/-- A host read of BUF delivers a load of the bytes of its width. -/
theorem serve_read_window (size : s.bufSize ≤ 65536) (aligned : a % w.bytes = 0) (inBuf : a + w.bytes ≤ s.bufSize) :
    serve (.read w (bufOffset a)) s = .next { s with readData := s.readData ++ [s.load a w.bytes] } := by
  have offset := toNat_bufOffset size inBuf
  rw [serve_read_admitted (by rw [offset]; exact refusalOf_window aligned inBuf), offset]
  simp [readValue, regionOf_window inBuf, Config.bufBase]

end Window

/-- Byte k of a store of n bytes. -/
theorem State.byte_store_inside (s : State) (a : Nat) {n k : Nat} (v : Word) (hk : k < n) :
    (s.store a n v).byte (a + k) = v.extractLsb' (8 * k) 8 := by
  rw [State.byte_store, if_pos (by omega), Nat.add_sub_cancel_left]

/-! ### The same write again (20_memory.md R70) -/

theorem State.store_idempotent (s : State) (a n : Nat) (v : Word) :
    (s.store a n v).store a n v = s.store a n v :=
  congrArg s.setBuf (s.buf.writeLE_idempotent a n v)

theorem writeRegister_idempotent (r : Reg) (v : Word) (s : State) :
    writeRegister r v (writeRegister r v s) = writeRegister r v s := by
  cases r <;> rfl

theorem writeRegister_bufSize (r : Reg) (v : Word) (s : State) : (writeRegister r v s).bufSize = s.bufSize := by
  rw [writeRegister_frame]

/-- CMD stands at offset 0 only (10_state.md R23). -/
theorem regAt_ne_cmd {off : Offset} (h : off ≠ 0) : regAt off.toNat ≠ .cmd :=
  fun cmd => h (BitVec.eq_of_toNat_eq ((regAt_eq_iff (.inr rfl)).1 cmd))

/-- The effect of a write other than a CMD write, done again on the state it left. -/
theorem writeEffect_idempotent {w : Width} {off : Offset} {v : Word} {s t : State} (notCmd : off ≠ 0)
    (h : writeEffect w off.toNat v s = .next t) :
    t.bufSize = s.bufSize ∧ writeEffect w off.toNat v t = .next t := by
  have other := regAt_ne_cmd notCmd
  unfold writeEffect at h ⊢
  cases region : regionOf s.bufSize off.toNat <;> simp only [region, other, if_false] at h <;> cases h
  case registers =>
    simp only [writeRegister_bufSize, region, other, if_false, writeRegister_idempotent, and_self]
  case buffer =>
    refine ⟨rfl, ?_⟩
    rw [show (s.store _ _ v).bufSize = s.bufSize from rfl, region]
    exact congrArg _ (s.store_idempotent _ _ v)
  case unmapped => simp only [region, and_self]

/-! ### The byte lanes (20_memory.md R62) -/

theorem getLsbD_valueMask (w : Width) {i : Nat} (hi : i < 32) :
    (BitVec.ofNat 32 (2 ^ (8 * w.bytes) - 1)).getLsbD i = decide (i < 8 * w.bytes) := by
  rw [BitVec.getLsbD_ofNat, Nat.testBit_two_pow_sub_one, decide_eq_true hi, Bool.true_and]

/-- The bits of the bus, whether the access is aligned or not. -/
theorem getLsbD_toLanes (w : Width) (off : Offset) (v : Word) {i : Nat} (hi : i < 32) :
    (toLanes w off v).getLsbD i =
      if 8 * (off.toNat % 4) ≤ i ∧ i < 8 * (off.toNat % 4) + 8 * w.bytes then v.getLsbD (i - 8 * (off.toNat % 4))
      else false := by
  rw [toLanes, BitVec.getLsbD_shiftLeft, BitVec.getLsbD_and, getLsbD_valueMask w (by omega)]
  by_cases below : i < 8 * (off.toNat % 4)
  · rw [if_neg (by omega)]
    simp [below]
  · by_cases above : i < 8 * (off.toNat % 4) + 8 * w.bytes
    · rw [if_pos (by omega)]
      simp [hi, below, show i - 8 * (off.toNat % 4) < 8 * w.bytes by omega]
    · rw [if_neg (by omega)]
      simp [show ¬ i - 8 * (off.toNat % 4) < 8 * w.bytes by omega]

theorem getLsbD_fromLanes (w : Width) (off : Offset) (bus : Word) {i : Nat} (hi : i < 32) :
    (fromLanes w off bus).getLsbD i =
      if i < 8 * w.bytes then bus.getLsbD (8 * (off.toNat % 4) + i) else false := by
  rw [fromLanes, BitVec.getLsbD_and, BitVec.getLsbD_ushiftRight, getLsbD_valueMask w hi]
  split <;> simp [*]

/-- A value put on the lanes and taken off them again is its low bits. -/
theorem toNat_fromLanes_toLanes (w : Width) {off : Offset} (v : Word) (aligned : off.toNat % w.bytes = 0) :
    (fromLanes w off (toLanes w off v)).toNat = v.toNat % 2 ^ (8 * w.bytes) := by
  have fits := Width.aligned_fits aligned
  refine Nat.eq_of_testBit_eq fun i => ?_
  rw [Nat.testBit_mod_two_pow, BitVec.testBit_toNat, BitVec.testBit_toNat]
  by_cases used : i < 8 * w.bytes
  · rw [getLsbD_fromLanes w off _ (by omega), if_pos used, getLsbD_toLanes w off v (by omega), if_pos (by omega),
      Nat.add_sub_cancel_left, decide_eq_true used, Bool.true_and]
  · rw [decide_eq_false used, Bool.false_and]
    by_cases hi : i < 32
    · rw [getLsbD_fromLanes w off _ hi, if_neg used]
    · exact BitVec.getLsbD_of_ge _ _ (by omega)

/-- Byte k of a value taken off the bus came on lane `off mod 4 + k`. -/
theorem extract_fromLanes {w : Width} {off : Offset} (bus : Word) {k : Nat} (aligned : off.toNat % w.bytes = 0)
    (hk : k < w.bytes) :
    (fromLanes w off bus).extractLsb' (8 * k) 8 = bus.extractLsb' (8 * (off.toNat % 4 + k)) 8 := by
  have fits := Width.aligned_fits aligned
  apply BitVec.eq_of_getLsbD_eq
  intro i hi
  rw [BitVec.getLsbD_extractLsb', BitVec.getLsbD_extractLsb', getLsbD_fromLanes w off bus (by omega),
    if_pos (by omega), Nat.mul_add, Nat.add_assoc]

/-- Byte k of a value goes out on lane `off mod 4 + k`. -/
theorem extract_toLanes {w : Width} {off : Offset} (v : Word) {k : Nat} (aligned : off.toNat % w.bytes = 0)
    (hk : k < w.bytes) :
    (toLanes w off v).extractLsb' (8 * (off.toNat % 4 + k)) 8 = v.extractLsb' (8 * k) 8 := by
  have fits := Width.aligned_fits aligned
  apply BitVec.eq_of_getLsbD_eq
  intro i hi
  rw [BitVec.getLsbD_extractLsb', BitVec.getLsbD_extractLsb', getLsbD_toLanes w off v (by omega), if_pos (by omega),
    show 8 * (off.toNat % 4 + k) + i - 8 * (off.toNat % 4) = 8 * k + i by omega]

/-- The lane of BUF[a] is that of a: the window's base is a multiple of 4. -/
theorem lane_bufOffset {a k : Nat} {s : State} {w : Width} (size : s.bufSize ≤ 65536) (aligned : a % w.bytes = 0)
    (inBuf : a + w.bytes ≤ s.bufSize) (hk : k < w.bytes) :
    (bufOffset a).toNat % w.bytes = 0 ∧ (bufOffset a).toNat % 4 + k = (a + k) % 4 := by
  have admitted := (refusalOf_eq_none.1 (refusalOf_window aligned inBuf)).1
  have lane := Width.lane_of_byte aligned hk
  rw [toNat_bufOffset size inBuf]
  exact ⟨admitted, by omega⟩

end Sys2Proof.Machine
end

section
/-! SUPPORT. States that differ only in which cells BUF lists: every operation answers alike. -/

namespace Sys2Proof.Machine

theorem ReadsAlike.refl (s : State) : ReadsAlike s s := ⟨rfl, fun _ => rfl⟩

/-- States that read alike differ in a memory that reads the same. -/
theorem readsAlike_iff {s t : State} :
    ReadsAlike s t ↔ ∃ m, t = s.setBuf m ∧ Memory.SameReads s.draw s.buf m := by
  constructor
  · rintro ⟨e, reads⟩
    have draw : t.draw = s.draw := by rw [e]
    exact ⟨t.buf, e, fun a => by simpa [State.byte, draw] using reads a⟩
  · rintro ⟨m, rfl, reads⟩
    exact ⟨rfl, reads⟩

section Alike
variable {s : State} {m : Memory} (alike : Memory.SameReads s.draw s.buf m)
include alike

theorem byte_setBuf (a : Nat) : (s.setBuf m).byte a = s.byte a := alike a

theorem bytes_setBuf (a n : Nat) : (s.setBuf m).bytes a n = s.bytes a n :=
  List.map_congr_left fun k _ => alike (a + k)

theorem load_setBuf (a n : Nat) : (s.setBuf m).load a n = s.load a n := alike.readLE a n

theorem store_setBuf (a n : Nat) (v : Word) : ReadsAlike (s.store a n v) ((s.setBuf m).store a n v) :=
  ⟨rfl, alike.writeLE a n v⟩

/-- What a command computes it computes from bytes that it reads, and so alike. -/
theorem commandEffect_setBuf (i : Instr) : ReadsAlike (commandEffect i s) (commandEffect i (s.setBuf m)) := by
  cases i with
  | nop | clrstat | crc16Init | crc32Init => exact ⟨rfl, alike⟩
  | sreset =>
    rw [commandEffect_sreset, commandEffect_sreset]
    exact ⟨rfl, alike⟩
  | crc16Update | crc16Check | crc32Update | crc32Check | scSched | rxLoadkey =>
    refine ⟨?_, alike⟩
    simp only [commandEffect_crc16Update, commandEffect_crc16Check, commandEffect_crc32Update,
      commandEffect_crc32Check, commandEffect_scSched, commandEffect_rxLoadkey, State.keyBytes, byte_setBuf alike,
      bytes_setBuf alike, load_setBuf alike]
    rfl
  | crc16Store | crc32Store => exact store_setBuf alike _ _ _
  | scCrypt =>
    rw [commandEffect_scCrypt, commandEffect_scCrypt]
    exact ⟨rfl, alike.scLoop _ _ _ _⟩
  | rxCrypt =>
    rw [commandEffect_rxCrypt, commandEffect_rxCrypt]
    exact ⟨rfl, alike.rxLoop _ _ _ _⟩

theorem exec_setBuf (i : Instr) : ResultsAlike (exec i s) (exec i (s.setBuf m)) := by
  have sameChecks : expectedError i (s.setBuf m) = expectedError i s := by cases i <;> rfl
  cases h : expectedError i s with
  | none =>
    rw [exec_ok h, exec_ok (sameChecks.trans h)]
    exact commandEffect_setBuf alike i
  | some code =>
    rw [exec_error h, exec_error (sameChecks.trans h), raiseError_beforeError, raiseError_beforeError]
    exact ⟨rfl, alike⟩

theorem issueCommand_setBuf (v : Word) : ResultsAlike (issueCommand v s) (issueCommand v (s.setBuf m)) := by
  cases h : decode v with
  | ok i =>
    rw [issueCommand_legal _ h, issueCommand_legal _ h]
    exact exec_setBuf alike i
  | error e =>
    rw [issueCommand_illegal _ h, issueCommand_illegal _ h, raiseError_eq, raiseError_eq]
    exact ⟨rfl, alike⟩

theorem readValue_setBuf (w : Width) (off : Nat) : readValue w off (s.setBuf m) = readValue w off s := by
  have register (r : Reg) : readRegister r (s.setBuf m) = readRegister r s := by cases r <;> rfl
  simp only [readValue, register, load_setBuf alike, State.setBuf_bufSize]

theorem writeEffect_setBuf (w : Width) (off : Nat) (v : Word) :
    ResultsAlike (writeEffect w off v s) (writeEffect w off v (s.setBuf m)) := by
  unfold writeEffect
  rw [State.setBuf_bufSize]
  cases regionOf s.bufSize off with
  | registers =>
    by_cases cmd : regAt off = .cmd
    · simp only [if_pos cmd]
      exact issueCommand_setBuf alike v
    · simp only [if_neg cmd]
      cases regAt off <;> exact ⟨rfl, alike⟩
  | buffer => exact store_setBuf alike _ _ _
  | unmapped => exact ⟨rfl, alike⟩

theorem serve_setBuf (e : BusEvent) : ResultsAlike (serve e s) (serve e (s.setBuf m)) := by
  cases e with
  | read w off =>
    cases h : refusalOf s.bufSize w off.toNat with
    | none =>
      rw [serve_read_admitted h, serve_read_admitted (s := s.setBuf m) h, readValue_setBuf alike]
      exact ⟨rfl, alike⟩
    | some r =>
      rw [serve_read_refused h, serve_read_refused (s := s.setBuf m) h]
      exact rfl
  | write w off v =>
    cases h : refusalOf s.bufSize w off.toNat with
    | none =>
      rw [serve_write_admitted v h, serve_write_admitted v (s := s.setBuf m) h]
      exact writeEffect_setBuf alike w off.toNat v
    | some r =>
      rw [serve_write_refused v h, serve_write_refused v (s := s.setBuf m) h]
      exact rfl
  | reset => exact ReadsAlike.refl (powerOnReset s)

end Alike

end Sys2Proof.Machine
end

section
/-! PROOFS. The statements of 20_memory.md, assembled from the laws of BUF's bytes, of commands and of the bus. -/

namespace Sys2Proof.Machine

Task instructions |
Look above for the line holding "so alike. -/" and the line holding "theorem writeEffect_setBuf (w". Retype both, and every line between them, word for word and nothing else.

Answer for this exercise |
/-- What a command computes it computes from bytes that it reads, and so alike. -/
theorem commandEffect_setBuf (i : Instr) : ReadsAlike (commandEffect i s) (commandEffect i (s.setBuf m)) := by
  cases i with
  | nop | clrstat | crc16Init | crc32Init => exact ⟨rfl, alike⟩
  | sreset =>
    rw [commandEffect_sreset, commandEffect_sreset]
    exact ⟨rfl, alike⟩
  | crc16Update | crc16Check | crc32Update | crc32Check | scSched | rxLoadkey =>
    refine ⟨?_, alike⟩
    simp only [commandEffect_crc16Update, commandEffect_crc16Check, commandEffect_crc32Update,
      commandEffect_crc32Check, commandEffect_scSched, commandEffect_rxLoadkey, State.keyBytes, byte_setBuf alike,
      bytes_setBuf alike, load_setBuf alike]
    rfl
  | crc16Store | crc32Store => exact store_setBuf alike _ _ _
  | scCrypt =>
    rw [commandEffect_scCrypt, commandEffect_scCrypt]
    exact ⟨rfl, alike.scLoop _ _ _ _⟩
  | rxCrypt =>
    rw [commandEffect_rxCrypt, commandEffect_rxCrypt]
    exact ⟨rfl, alike.rxLoop _ _ _ _⟩

theorem exec_setBuf (i : Instr) : ResultsAlike (exec i s) (exec i (s.setBuf m)) := by
  have sameChecks : expectedError i (s.setBuf m) = expectedError i s := by cases i <;> rfl
  cases h : expectedError i s with
  | none =>
    rw [exec_ok h, exec_ok (sameChecks.trans h)]
    exact commandEffect_setBuf alike i
  | some code =>
    rw [exec_error h, exec_error (sameChecks.trans h), raiseError_beforeError, raiseError_beforeError]
    exact ⟨rfl, alike⟩

theorem issueCommand_setBuf (v : Word) : ResultsAlike (issueCommand v s) (issueCommand v (s.setBuf m)) := by
  cases h : decode v with
  | ok i =>
    rw [issueCommand_legal _ h, issueCommand_legal _ h]
    exact exec_setBuf alike i
  | error e =>
    rw [issueCommand_illegal _ h, issueCommand_illegal _ h, raiseError_eq, raiseError_eq]
    exact ⟨rfl, alike⟩

theorem readValue_setBuf (w : Width) (off : Nat) : readValue w off (s.setBuf m) = readValue w off s := by
  have register (r : Reg) : readRegister r (s.setBuf m) = readRegister r s := by cases r <;> rfl
  simp only [readValue, register, load_setBuf alike, State.setBuf_bufSize]

theorem writeEffect_setBuf (w : Width) (off : Nat) (v : Word) :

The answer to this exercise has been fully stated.